-- ==== Sys2Proof/Tests/Slice0.lean ====
section
/-! SUPPORT. Tests on small states: the examples of the spec, a check of each command, and for every obligation with hypotheses a
state and operands that meet them. -/

namespace Sys2Proof.Tests

open Sys2Proof Sys2Proof.Machine

set_option Elab.async false

/-! ### Small states -/

/-- A header with sequence 7. -/
def hdr (source : Source) (carriage : Carriage) (level : Level) : Header := { source, carriage, level, sequence := 7 }

/-- The header of source 0, carriage 3, level 0. -/
def h3 : Header := hdr 0 3 0

/-- A point. -/
def pt (x y : Int) : Point := { x := BitVec.ofInt 24 x, y := BitVec.ofInt 24 y }

/-- A box. -/
def box (x0 y0 x1 y1 : Int) : Box :=
  { x0 := BitVec.ofInt 24 x0, y0 := BitVec.ofInt 24 y0, x1 := BitVec.ofInt 24 x1, y1 := BitVec.ofInt 24 y1 }

/-- The descriptors of 10.1. -/
def zones : Vector Descriptor 64 :=
  ((((Vector.replicate 64 Descriptor.void).set 0 (.place
    { guarded := true, box := box 20000 20000 30000 30000, guardLevel := 1, capacity := 1, speedLimit := 400, policy := .clip,
      holdLimit := 30, window := none })).set 1 (.place
    { guarded := true, box := box 15000 15000 35000 35000, guardLevel := 2, capacity := 3, speedLimit := 800, policy := .refuse,
      holdLimit := 0, window := none })).set 2 (.place
    { guarded := false, box := box 40000 0 60000 20000, guardLevel := 3, capacity := 2, speedLimit := 0, policy := .clip,
      holdLimit := 20, window := some 4 })).set 10 (.portal 64 1 2)

/-- A parked carriage at a point of a zone. -/
def parked (p : Point) (z : Zone) : Context := { Context.unenrolled with state := .parked, position := p, zone := z, moveLimit := 40 }

/-- The part of 10.1, governing, with carriage 3 parked at (5000, 5000) on the floor zone. -/
def part : State :=
  { State.reset with
    table := { descriptors := zones.set 11 (.portal 1 0 1), floorBox := box 0 0 80000 50000, floorValid := true }
    sources := sourcesReset.set 2 { enabled := true, ceiling := 1, mayManage := false }
    carriages := (Vector.replicate 32 Context.unenrolled).set 3 (parked (pt 5000 5000) 64)
    occ := { Occupancy.reset with claims := Occupancy.reset.claims.set 64 1 }
    time := { TimeUnit.reset with
      timeInvalid := false
      windows := (Vector.replicate 16 WindowEntry.unused).set 4
        { inUse := true, openPattern := { Pattern.zero with month := 0xFF }, closePattern := .zero, isOpen := true } }
    gov := { Governor.reset with state := .governing } }

/-- The state a command leaves. -/
def after (c : Instr) (s : State) : State :=
  match exec c s with
  | .next t => t
  | _ => s

/-- The frames of UQ. -/
def answers (s : State) : List UFrame := s.link.uq.map (·.frame)


/-- A management request of source 0 is answered with a status and data. -/
def answered (c : Instr) (s : State) (status : Status) (data : List Byte) : Bool :=
  (answers (after c s)).any fun f =>
    match f with
    | .mgmtRsp _ _ _ st d => st = status && d = data
    | _ => false

/-- The part in another governor state. -/
def inState (g : GovernorState) (s : State) : State := { s with gov := { s.gov with state := g } }

/-- The part with its configuration locked. -/
def locked (s : State) : State := { s with gov := { s.gov with lock := true } }

/-- The part with a soft reset pending. -/
def softPending (s : State) : State := { s with gov := { s.gov with softPending := true } }

/-- The record of a move of carriage 3 from the floor zone into zone 2. -/
def record : InFlight :=
  { source := 0, sequence := 7, level := 0, target := pt 50000 10000, targetZone := 2, originZone := 64, entry := true, pops := 0,
    push := none, deadline := some 40, sent := true }

/-- Carriage 3 is MOVING with a record. -/
def moving (r : InFlight) (s : State) : State := setCtx 3 { parked (pt 5000 5000) 64 with state := .moving, inFlight := some r } s

/-- Carriage 3 is FAULTED with a record. -/
def faulted (r : InFlight) (s : State) : State :=
  setCtx 3 { parked (pt 5000 5000) 64 with state := .faulted, faultCause := some .timeout, inFlight := some r } s

/-- The hold of carriage 3 before zone 2. -/
def entry : HoldEntry :=
  { carriage := 3, source := 0, sequence := 7, level := 0, adjusted := false, target := pt 50000 10000, zone := 2, speed := 500,
    clipped := false, pops := 0, push := none, remaining := 1 }

/-- Carriage 3 is HELD by pool entry 0 before zone 2. -/
def held (s : State) : State :=
  setCtx 3 { parked (pt 5000 5000) 64 with state := .held, holdRef := some 0 }
    { s with occ := { s.occ with pool := s.occ.pool.set 0 (some entry), waits := s.occ.waits.set 2 [0] } }

/-- Zone 2 has its two claims. -/
def full (s : State) : State := { s with occ := { s.occ with claims := s.occ.claims.set 2 2 } }

/-- A UQ of `n` frames. -/
def uqOf (n : Nat) (s : State) : State :=
  { s with link := { s.link with uq := List.replicate n { frame := .transit h3 [], answersReset := false } } }

/-- A DQ of `n` frames. -/
def dqOf (n : Nat) (s : State) : State := { s with link := { s.link with dq := List.replicate n (.transit h3 []) } }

================================

In the records above, find the line with "Governor.reset with state"; write out exactly that line and each one after it, stopping after the line with "def locked (s".

    gov := { Governor.reset with state := .governing } }

/-- The state a command leaves. -/
def after (c : Instr) (s : State) : State :=
  match exec c s with
  | .next t => t
  | _ => s

/-- The frames of UQ. -/
def answers (s : State) : List UFrame := s.link.uq.map (·.frame)


/-- A management request of source 0 is answered with a status and data. -/
def answered (c : Instr) (s : State) (status : Status) (data : List Byte) : Bool :=
  (answers (after c s)).any fun f =>
    match f with
    | .mgmtRsp _ _ _ st d => st = status && d = data
    | _ => false

/-- The part in another governor state. -/
def inState (g : GovernorState) (s : State) : State := { s with gov := { s.gov with state := g } }

/-- The part with its configuration locked. -/
def locked (s : State) : State := { s with gov := { s.gov with lock := true } }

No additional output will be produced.